3. Institut de Nanociència i Nanotecnologia IN2UB, University of Barcelona, 08028 Barcelona, Spain

4. Microbiological Research Institute (IIM), National Autonomous University of Honduras (UNAH), Tegucigalpa 11101, Honduras

5. Institute for Research in Applied Sciences and Technology (IICAT), National Autonomous University of Honduras (UNAH), Tegucigalpa 11101, Honduras

6. Departamento de Química, Universidad Técnica Particular de Loja, Loja 1101608, Ecuador

7. Department of Biochemistry and Physiology, Faculty of Pharmacy and Food Sciences, University of Barcelona, 08028 Barcelona, Spain

8. Nutrition and Food Safety Research Institute (INSA-UB), 08921 Santa Coloma de Gramenet, Spain

9. Centro de Investigaciones Químicas, Universidad Autónoma del Estado de Morelos, 62210 Cuernavaca, Morelos, Mexico

10. Departament de Ciència de Materials i Química Física, Facultat de Química, Universitat de Barcelona (UB), 08028 Barcelona, Spain

Abstract

Recently, the number of people acquiring tattoos has increased, with tattoos gaining significant popularity in people between 20 and 40 years old. Inflammation is a common reaction associated with tattooing. The purpose of this study was to evaluate a nanostructured lipid carrier loading pranoprofen (PRA-NLC) as a tattoo aftercare formulation to reduce the inflammation associated with tattooing. In this context, the in vitro drug release and the ex vivo permeation-through-human-skin tests using Franz cells were appraised. The tolerance of our formulation on the skin was evaluated by studying the skin’s biomechanical properties. In addition, an in vivo anti-inflammatory study was conducted on mice skin to evaluate the efficacy of the formulation applied topically after tattooing the animals. PRA-NLC showed a sustained release up to 72 h, and the amount of pranoprofen retained in the skin was found to be 33.48 µg/g/cm2. The formulation proved to be well tolerated; it increased stratum corneum hydration, and no signs of skin irritation were observed.
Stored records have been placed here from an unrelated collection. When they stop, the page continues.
/-- The shape of a node's cohorts (R20, R33). -/
def Node.shape (n : Node) : Shape :=
  { ncrew := n.ncrew, span := decide (64 < n.ncrew), core := 0, budget := 8 * n.budget
    free := 8 * n.budget - ((List.range n.ncrew).map n.size).sum, kib := n.scratch, tiles := n.tiles }

/-- A free lane-private area, if the instance needs one (R235): none when it needs one and has none. -/
def Inst.lpArea (a : Inst) : Option (Option Nat) :=
  if a.a.lpSize = 0 then some none
  else ((List.range (min a.a.lpAreas (a.a.lpUsed.length + 1))).find? (fun k => !a.a.lpUsed.contains k)).map some

/-! ## Targets (R85, R86, R88) -/

/-- A target shares a core with another one. -/
def meets (sp1 : Bool) (c1 : Nat) (sp2 : Bool) (c2 : Nat) : Bool :=
  (targetCores sp1 c1).any (fun k => (targetCores sp2 c2).contains k)

/-- A target accepts this placement: reserved targets only the reserving offer or a cohort evicted from
there (`home`), targets under eviction only the claimant (R86, R88). -/
def State.accepts (s : State) (key : Option OfferKey) (home : Option Nat) (span : Bool) (core : Nat) :
    Bool :=
  s.sched.resv.all (fun r => !meets span core r.span r.core || key == some r.key || home == some core)
    && s.sched.claims.all (fun c =>
      let sp : Bool := match s.inst? c.key.1 with
        | some a => decide (64 < (a.node c.key.2.1).ncrew)
        | none => false
      !meets span core sp c.target || key == some c.key)

/-- The target for a placement (R85): the one with the most free crew slots, then the lowest number. An offer
with a reservation goes there (R86). -/
def State.target (s : State) (die : Nat) (key : Option OfferKey) (home : Option Nat) (sh : Shape) :
    Option Nat :=
  let mine := s.sched.resv.filter (fun r => key == some r.key)
  let ts := if mine.isEmpty then dieTargets die sh.span else mine.map (·.core)
  let ws := s.windows
  let ok := ts.filter (fun c => s.accepts key home sh.span c && s.fits ws (fun _ => true) sh c)
  let free (c : Nat) : Nat := ((targetCores sh.span c).map (fun k => (room ws (s.holders k) k).1)).sum
  ok.foldl (fun best c => match best with
    | none => some c
    | some b => if free b < free c then some c else some b) none

/-! ## Cohorts (R19, R31, R85) -/

/-- The occupancy mask of a crew (R23). -/
def omOf (n : Node) (nrec idx : Nat) : Mask :=
  if n.kind ≠ 0 then Mask.all else BitVec.ofNat 32 (2 ^ min 32 (nrec - 32 * idx) - 1)

/-- The crew slot of a core, of those not in `used`, that the next crew takes: the partition with the fewest
occupied slots (R85). Slot k of partition p has number 4 p + k. -/
def nextSlot (used : List Nat) : Nat :=
  let occ (p : Nat) : Nat := (used.filter (fun u => u / 4 == p)).length
  let p := (List.range 16).foldl (fun b p => if occ p < occ b then p else b) 0
  4 * p + (((List.range 4).find? (fun k => !used.contains (4 * p + k))).getD 0)

/-- Slots in use on a core, those of an aborted cohort whose items still run among them (R219). -/
def State.usedSlots (s : State) (core : Nat) : List Nat :=
  (s.holders core).flatMap (fun h =>
    (h.slots.mapIdx (fun i k => (i, k))).filterMap (fun x => if h.coreOf x.1 == core then some x.2 else none))

/-- Slots for the crews of a cohort of a shape on a target, in crew order (R85). -/
def State.slotsFor (s : State) (sh : Shape) : List Nat :=
  let go (core n : Nat) : List Nat :=
    ((List.range n).foldl (fun (acc : List Nat × List Nat) _ =>
      let k := nextSlot acc.1
      (k :: acc.1, acc.2 ++ [k])) (s.usedSlots core, [])).2
  go sh.core (sh.crewsOn sh.core) ++ (if sh.span then go (sh.core + 1) (sh.crewsOn (sh.core + 1)) else [])

/-- The scalar registers at node entry (R278). -/
def entryRegs (n : Node) (a : Inst) (x y z c nrec : Nat) : SMap Word :=
  let l : List (Nat × Word) :=
    [(1, n.const), (2, a.l.ictx), (3, BitVec.ofNat 64 x), (4, BitVec.ofNat 64 y), (5, BitVec.ofNat 64 z),
      (6, BitVec.ofNat 64 (c + n.stage c * 2 ^ 8 + n.ncrew * 2 ^ 16)), (7, BitVec.ofNat 64 nrec)]
  l.foldl (fun m e => SMap.set 0 m e.1 e.2) []

/-- A crew at launch (R31), with the acquire of R116. -/
def newCrew (n : Node) (a : Inst) (uid idx x y z nrec acq slot : Nat) : Crew :=
  { uid := uid, idx := idx, stage := n.stage idx
    r := { pc := n.entry, s := entryRegs n a x y z idx nrec }
    m := { om := omOf n nrec idx, xm := omOf n nrec idx }
    g := { seed := a.l.seed }
    x := { acq := acq }
    size := n.size idx, slot := slot }

/-- Place a new cohort of an element on a target (R31, R50, R84, R90). On the other die than the node's own the
placement takes effect in the next round (R80; log entry 84). -/
def State.spawn (s : State) (a : Inst) (nd e : Nat) (core : Nat) (recs : List QRec) (x y z : Nat)
    (space : Option Nat) : State :=
  let n := a.node nd
  let uid := s.fresh.uid
  let sh := { n.shape with core := core }
  let lp := (a.lpArea.getD none)
  let h : Cohort :=
    { uid := uid, inst := a.slot, serial := a.l.serial, ctx := a.l.ctx, node := nd, elem := e, x := x, y := y, z := z
      sh := sh, recs := recs, depth := recs.foldl (fun m q => max m q.r.depth) 0, lp := lp, space := space
      early := n.early && !(s.predsDone a nd), placedAt := s.fresh.seq
      ev := if dieOf core = nd % 2 then .placed else .landing, slots := s.slotsFor sh }
  let slots := h.slots
  let crews := (List.range n.ncrew).map (fun i =>
    newCrew n a uid i x y z recs.length s.fresh.stamp (slots.getD i 0))
  let take (b : Inst) : Inst := { b with a := { b.a with lpUsed := match lp with
    | some k => k :: b.a.lpUsed
    | none => b.a.lpUsed } }
  ({ s with
    crews := s.crews ++ crews
    cohorts := s.cohorts ++ [h]
    fresh := { s.fresh with uid := uid + 1, seq := s.fresh.seq + 1 } }).modInst a.slot take
  |> (fun s => (List.range n.ncrew).foldl (fun s i => s.reform uid i) s)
Furthermore, it was demonstrated to be non-cytotoxic since the cell viability was greater than 80%. Based on these results, we concluded that PRA-NLC represents a suitable drug delivery carrier for the transdermal delivery of pranoprofen to alleviate the local skin inflammation associated with tattooing.

Publisher

MDPI AG

Reference76 articles.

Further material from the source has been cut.